Compared with visible light images, infrared image imaging is more complex, and is more difficult to acquire under the influence of equipment and environment, so that the traditional large-target detection method cannot be used. In addition, the existing target detection based on CNN (convolutional neural network) is limited to the problems of overlarge model volume and unstable transformation mode, and the problems are caused by that a convolutional unit of a CNN module can only sample an input characteristic diagram at a fixed position, the sizes of receptive fields of all activating units in the same CNN layer are the same, and an internal mechanism for processing various geometric shapes is lacked. Conventional CNNs are not suitable for finer target detection tasks, since different locations may correspond to objects of different dimensions or shapes. Therefore, the invention provides the infrared weak and small target detection method based on the super pixel and the deformable convolution, which uses the super pixel method to divide the possible area of the infrared weak and small target, extracts the backbone network through the deformable convolution characteristic to adaptively extract the target characteristic, and uses the anchor frame-based method to detect the target, thereby greatly improving the detection capability and having better detection effect.

Drawings

FIG. 1 is a flow chart of a method for detecting infrared dim targets based on superpixels and deformable convolution according to the present invention.

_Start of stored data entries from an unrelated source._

-- ==== Sys2Proof/Machine/CharTables.lean ====
section
/-!
DEFINITION. The tables of the character sets that R212 names (ISO-8859, Windows-125n, KOI8, JIS X 0208 and 0212, KS X 1001, GB
18030, Big5), as their published mapping tables to Unicode give them, and simple case folding (log entry 7). A table row is a
number of 16-bit cells, cell 0 lowest; a cell of 0 is unassigned.
-/

namespace Sys2Proof.Machine

/-- Cell c of a row. -/
def cell16 (row c : Nat) : Nat := (row >>> (16 * c)) % 65536

/-- The upper half, bytes 0x80 to 0xFF, of each single-byte charset of R212 but ISO-8859-1. -/
def upperHalf : Nat → Nat
  | 0x12 => 0x2D9016300FD00FC017100FA016F015900F700F6015100F400F3014801440111010F00EE00ED011B00EB011900E9010D00E70107013A00E4010300E200E1015500DF016200DD00DC017000DA016E015800D700D6015000D400D3014701430110010E00CE00CD011A00CB011800C9010C00C70106013900C4010200C200C10154017C017E02DD017A0165015F016100B802C7015B013E00B4014202DB010500B0017B017D00AD01790164015E016000A800A7015A013D00A4014102D8010400A0009F009E009D009C009B009A0099009800970096009500940093009200910090008F008E008D008C008B008A0089008800870086008500840083008200810080
  | 0x13 => 0x2D9015D016D00FC00FB00FA00F9011D00F700F6012100F400F300F200F1000000EF00EE00ED00EC00EB00EA00E900E800E70109010B00E4000000E200E100E000DF015C016C00DC00DB00DA00D9011C00D700D6012000D400D300D200D1000000CF00CE00CD00CC00CB00CA00C900C800C70108010A00C4000000C200C100C0017C000000BD0135011F015F013100B800B7012500B500B400B300B2012700B0017B000000AD0134011E015E013000A800A70124000000A400A302D8012600A0009F009E009D009C009B009A0099009800970096009500940093009200910090008F008E008D008C008B008A0089008800870086008500840083008200810080
  | 0x14 => 0x2D9016B016900FC00FB00FA017300F800F700F600F500F40137014D01460111012B00EE00ED011700EB011900E9010D012F00E600E500E400E300E200E1010100DF016A016800DC00DB00DA017200D800D700D600D500D40136014C01450110012A00CE00CD011600CB011800C9010C012E00C600C500C400C300C200C10100014B017E014A016701230113016100B802C7013C012900B4015702DB010500B000AF017D00AD016601220112016000A800A7013B012800A401560138010400A0009F009E009D009C009B009A0099009800970096009500940093009200910090008F008E008D008C008B008A0089008800870086008500840083008200810080
  | 0x15 => 0x45F045E00A7045C045B045A0459045804570456045504540453045204512116044F044E044D044C044B044A0449044804470446044504440443044204410440043F043E043D043C043B043A0439043804370436043504340433043204310430042F042E042D042C042B042A0429042804270426042504240423042204210420041F041E041D041C041B041A0419041804170416041504140413041204110410040F040E00AD040C040B040A04090408040704060405040404030402040100A0009F009E009D009C009B009A0099009800970096009500940093009200910090008F008E008D008C008B008A0089008800870086008500840083008200810080
  | 0x16 => 0x65206510650064F064E064D064C064B064A064906480647064606450644064306420641064000000000000000000000063A0639063806370636063506340633063206310630062F062E062D062C062B062A0629062806270626062506240623062206210000061F000000000000061B000000000000000000000000000000000000000000000000000000AD060C000000000000000000000000000000A400000000000000A0009F009E009D009C009B009A0099009800970096009500940093009200910090008F008E008D008C008B008A0089008800870086008500840083008200810080
  | 0x17 => 0x3CE03CD03CC03CB03CA03C903C803C703C603C503C403C303C203C103C003BF03BE03BD03BC03BB03BA03B903B803B703B603B503B403B303B203B103B003AF03AE03AD03AC03AB03AA03A903A803A703A603A503A403A3000003A103A0039F039E039D039C039B039A0399039803970396039503940393039203910390038F038E00BD038C00BB038A0389038800B703860385038400B300B200B100B02015000000AD00AC00AB037A00A900A800A700A620AF20AC00A32019201800A0009F009E009D009C009B009A0099009800970096009500940093009200910090008F008E008D008C008B008A0089008800870086008500840083008200810080
  | 0x18 => 0x200F200E0000000005EA05E905E805E705E605E505E405E305E205E105E005DF05DE05DD05DC05DB05DA05D905D805D705D605D505D405D305D205D105D020170000000000000000000000000000000000000000000000000000000000000000000000000000000000000000000000000000000000000000000000000000000000BE00BD00BC00BB00F700B900B800B700B600B500B400B300B200B100B000AF00AE00AD00AC00AB00D700A900A800A700A600A500A400A300A2000000A0009F009E009D009C009B009A0099009800970096009500940093009200910090008F008E008D008C008B008A0089008800870086008500840083008200810080
  | 0x19 => 0xFF015F013100FC00FB00FA00F900F800F700F600F500F400F300F200F1011F00EF00EE00ED00EC00EB00EA00E900E800E700E600E500E400E300E200E100E000DF015E013000DC00DB00DA00D900D800D700D600D500D400D300D200D1011E00CF00CE00CD00CC00CB00CA00C900C800C700C600C500C400C300C200C100C000BF00BE00BD00BC00BB00BA00B900B800B700B600B500B400B300B200B100B000AF00AE00AD00AC00AB00AA00A900A800A700A600A500A400A300A200A100A0009F009E009D009C009B009A0099009800970096009500940093009200910090008F008E008D008C008B008A0089008800870086008500840083008200810080
  | 0x1A => 0x13800FE00FD00FC00FB00FA017300F8016900F600F500F400F3014D014600F000EF00EE00ED011700EB011900E9010D012F00E600E500E400E300E200E1010100DF00DE00DD00DC00DB00DA017200D8016800D600D500D400D3014C014500D000CF00CE00CD011600CB011800C9010C012E00C600C500C400C300C200C10100014B016B2015017E016701610111013C00B701370129012B01230113010500B0014A016A00AD017D016601600110013B00A701360128012A01220112010400A0009F009E009D009C009B009A0099009800970096009500940093009200910090008F008E008D008C008B008A0089008800870086008500840083008200810080
  | 0x1B => 0xE5B0E5A0E590E580E570E560E550E540E530E520E510E500E4F0E4E0E4D0E4C0E4B0E4A0E490E480E470E460E450E440E430E420E410E400E3F00000000000000000E3A0E390E380E370E360E350E340E330E320E310E300E2F0E2E0E2D0E2C0E2B0E2A0E290E280E270E260E250E240E230E220E210E200E1F0E1E0E1D0E1C0E1B0E1A0E190E180E170E160E150E140E130E120E110E100E0F0E0E0E0D0E0C0E0B0E0A0E090E080E070E060E050E040E030E020E0100A0009F009E009D009C009B009A0099009800970096009500940093009200910090008F008E008D008C008B008A0089008800870086008500840083008200810080
  | 0x1D => 0x2019017E017C00FC016B015B0142017300F700F600F5014D00F3014601440161013C012B013701230117017A00E9010D0113011900E500E401070101012F010500DF017D017B00DC016A015A0141017200D700D600D5014C00D3014501430160013B012A013601220116017900C9010C0112011800C500C401060100012E010400E600BE00BD00BC00BB015700B900F800B700B600B5201C00B300B200B100B000C600AE00AD00AC00AB015600A900D800A700A6201E00A400A300A2201D00A0009F009E009D009C009B009A0099009800970096009500940093009200910090008F008E008D008C008B008A0089008800870086008500840083008200810080
  | 0x1E => 0xFF017700FD00FC00FB00FA00F900F81E6B00F600F500F400F300F200F1017500EF00EE00ED00EC00EB00EA00E900E800E700E600E500E400E300E200E100E000DF017600DD00DC00DB00DA00D900D81E6A00D600D500D400D300D200D1017400CF00CE00CD00CC00CB00CA00C900C800C700C600C500C400C300C200C100C01E611E851E841EF31E601E831E571E811E5600B61E411E40012101201E1F1E1E017800AE00AD1EF21E0B1E8200A91E8000A71E0A010B010A00A31E031E0200A0009F009E009D009C009B009A0099009800970096009500940093009200910090008F008E008D008C008B008A0089008800870086008500840083008200810080
  | 0x1F => 0xFF00FE00FD00FC00FB00FA00F900F800F700F600F500F400F300F200F100F000EF00EE00ED00EC00EB00EA00E900E800E700E600E500E400E300E200E100E000DF00DE00DD00DC00DB00DA00D900D800D700D600D500D400D300D200D100D000CF00CE00CD00CC00CB00CA00C900C800C700C600C500C400C300C200C100C000BF01780153015200BB00BA00B9017E00B700B600B5017D00B300B200B100B000AF00AE00AD00AC00AB00AA00A9016100A7016000A520AC00A300A200A100A0009F009E009D009C009B009A0099009800970096009500940093009200910090008F008E008D008C008B008A0089008800870086008500840083008200810080
  | 0x20 => 0xFF021B011900FC00FB00FA00F90171015B00F6015100F400F300F20144011100EF00EE00ED00EC00EB00EA00E900E800E700E6010700E4010300E200E100E000DF021A011800DC00DB00DA00D90170015A00D6015000D400D300D20143011000CF00CE00CD00CC00CB00CA00C900C800C700C6010600C4010200C200C100C0017C01780153015200BB0219010D017E00B700B6201D017D0142010C00B100B0017B017A00AD017900AB021800A9016100A70160201E20AC01410105010400A0009F009E009D009C009B009A0099009800970096009500940093009200910090008F008E008D008C008B008A0089008800870086008500840083008200810080
  | 0x30 => 0x2D9016300FD00FC017100FA016F015900F700F6015100F400F3014801440111010F00EE00ED011B00EB011900E9010D00E70107013A00E4010300E200E1015500DF016200DD00DC017000DA016E015800D700D6015000D400D3014701430110010E00CE00CD011A00CB011800C9010C00C70106013900C4010200C200C10154017C013E02DD013D00BB015F010500B800B700B600B500B4014202DB00B100B0017B00AE00AD00AC00AB015E00A900A800A700A6010400A4014102D802C700A0017A017E0165015B203A016121220000201420132022201D201C2019201800000179017D0164015A2039016020300000202120202026201E0000201A000020AC
  | 0x31 => 0x44F044E044D044C044B044A0449044804470446044504440443044204410440043F043E043D043C043B043A0439043804370436043504340433043204310430042F042E042D042C042B042A0429042804270426042504240423042204210420041F041E041D041C041B041A0419041804170416041504140413041204110410045704550405045800BB04542116045100B700B600B504910456040600B100B0040700AE00AD00AC00AB040400A9040100A700A6049000A40408045E040E00A0045F045B045C045A203A045921220000201420132022201D201C201920180452040F040B040C040A20390409203020AC202120202026201E0453201A04030402
  | 0x32 => 0xFF00FE00FD00FC00FB00FA00F900F800F700F600F500F400F300F200F100F000EF00EE00ED00EC00EB00EA00E900E800E700E600E500E400E300E200E100E000DF00DE00DD00DC00DB00DA00D900D800D700D600D500D400D300D200D100D000CF00CE00CD00CC00CB00CA00C900C800C700C600C500C400C300C200C100C000BF00BE00BD00BC00BB00BA00B900B800B700B600B500B400B300B200B100B000AF00AE00AD00AC00AB00AA00A900A800A700A600A500A400A300A200A100A00178017E00000153203A0161212202DC201420132022201D201C2019201800000000017D0000015220390160203002C6202120202026201E0192201A000020AC
  | 0x33 => 0x3CE03CD03CC03CB03CA03C903C803C703C603C503C403C303C203C103C003BF03BE03BD03BC03BB03BA03B903B803B703B603B503B403B303B203B103B003AF03AE03AD03AC03AB03AA03A903A803A703A603A503A403A3000003A103A0039F039E039D039C039B039A0399039803970396039503940393039203910390038F038E00BD038C00BB038A0389038800B700B600B5038400B300B200B100B0201500AE00AD00AC00AB000000A900A800A700A600A500A400A30386038500A00000000000000000203A000021220000201420132022201D201C20192018000000000000000000002039000020300000202120202026201E0192201A000020AC
  | 0x34 => 0xFF015F013100FC00FB00FA00F900F800F700F600F500F400F300F200F1011F00EF00EE00ED00EC00EB00EA00E900E800E700E600E500E400E300E200E100E000DF015E013000DC00DB00DA00D900D800D700D600D500D400D300D200D1011E00CF00CE00CD00CC00CB00CA00C900C800C700C600C500C400C300C200C100C000BF00BE00BD00BC00BB00BA00B900B800B700B600B500B400B300B200B100B000AF00AE00AD00AC00AB00AA00A900A800A700A600A500A400A300A200A100A00178000000000153203A0161212202DC201420132022201D201C201920180000000000000000015220390160203002C6202120202026201E0192201A000020AC
  | 0x35 => 0x200F200E0000000005EA05E905E805E705E605E505E405E305E205E105E005DF05DE05DD05DC05DB05DA05D905D805D705D605D505D405D305D205D105D0000000000000000000000000000005F405F305F205F105F005C305C205C105C005BF05BE05BD05BC05BB000005B905B805B705B605B505B405B305B205B105B000BF00BE00BD00BC00BB00F700B900B800B700B600B500B400B300B200B100B000AF00AE00AD00AC00AB00D700A900A800A700A600A520AA00A300A200A100A00000000000000000203A0000212202DC201420132022201D201C201920180000000000000000000020390000203002C6202120202026201E0192201A000020AC
  | 0x36 => 0x6D2200F200E00FC00FB065200F9065100F70650064F00F4064E064D064C064B00EF00EE064A064900EB00EA00E900E800E7064806470646064500E2064400E00643064206410640063A06390638063700D70636063506340633063206310630062F062E062D062C062B062A06290628062706260625062406230622062106C1061F00BE00BD00BC00BB061B00B900B800B700B600B500B400B300B200B100B000AF00AE00AD00AC00AB06BE00A900A800A700A600A500A400A300A2060C00A006BA200D200C0153203A0691212206A9201420132022201D201C2019201806AF068806980686015220390679203002C6202120202026201E0192201A067E20AC
  | 0x37 => 0x2D9017E017C00FC016B015B0142017300F700F600F5014D00F3014601440161013C012B013701230117017A00E9010D0113011900E500E401070101012F010500DF017D017B00DC016A015A0141017200D700D600D5014C00D3014501430160013B012A013601220116017900C9010C0112011800C500C401060100012E010400E600BE00BD00BC00BB015700B900F800B700B600B500B400B300B200B100B000C600AE00AD00AC00AB015600A900D800A700A6000000A400A300A2000000A0000002DB00AF0000203A000021220000201420132022201D201C20192018000000B802C700A800002039000020300000202120202026201E0000201A000020AC
  | 0x38 => 0xFF20AB01B000FC00FB00FA00F900F800F700F601A100F400F3032300F1011100EF00EE00ED030100EB00EA00E900E800E700E600E500E4010300E200E100E000DF030301AF00DC00DB00DA00D900D800D700D601A000D400D3030900D1011000CF00CE00CD030000CB00CA00C900C800C700C600C500C4010200C200C100C000BF00BE00BD00BC00BB00BA00B900B800B700B600B500B400B300B200B100B000AF00AE00AD00AC00AB00AA00A900A800A700A600A500A400A300A200A100A00178000000000153203A0000212202DC201420132022201D201C201920180000000000000000015220390000203002C6202120202026201E0192201A000020AC
  | 0x40 => 0x42A04270429042D04280417042B042C041204160423042204210420042F041F041E041D041C041B041A0419041804250413042404150414042604110410042E044A04470449044D04480437044B044C043204360443044204410440044F043F043E043D043C043B043A0439043804450433044404350434044604310430044E00A9256C256B256A25692568256725662565256425632562040125612560255F255E255D255C255B255A2559255825572556255525542553045125522551255000F700B700B200B0232100A0226522642248221A221925A023202593259225912590258C258825842580253C2534252C2524251C251825142510250C25022500
  | 0x41 => 0x42A04270429042D04280417042B042C041204160423042204210420042F041F041E041D041C041B041A0419041804250413042404150414042604110410042E044A04470449044D04480437044B044C043204360443044204410440044F043F043E043D043C043B043A0439043804450433044404350434044604310430044E00A9256C0490256A25692568256725660407040625630404040125612560255F255E255D0491255B255A2559255825570457045625540454045125522551255000F700B700B200B0232100A0226522642248221A221925A023202593259225912590258C258825842580253C2534252C2524251C251825142510250C25022500
  | _ => 0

Fig. 2 is a schematic diagram of a deformable convolution feature extraction backbone network.

Fig. 3 is a schematic diagram of a multi-scale feature fusion network.

Detailed Description

The invention provides an infrared dim target detection method based on super pixels and deformable convolution, which mainly comprises two parts, namely a first part: using a super-pixel algorithm to divide a region where the infrared weak and small target possibly exists; a second part: and extracting the characteristics of the original image subjected to the super-pixel pretreatment by using a deformable convolution characteristic extraction backbone network, generating a characteristic map with multiple scales, processing the characteristic map with the multi-scale characteristic fusion network, outputting the characteristic map to a target detection network, and obtaining a final detection result by using the target detection network.

Reference will now be made in detail to embodiments of the present invention, examples of which are illustrated in the accompanying drawings. The embodiments described below by referring to the drawings are illustrative only and are not to be construed as limiting the invention.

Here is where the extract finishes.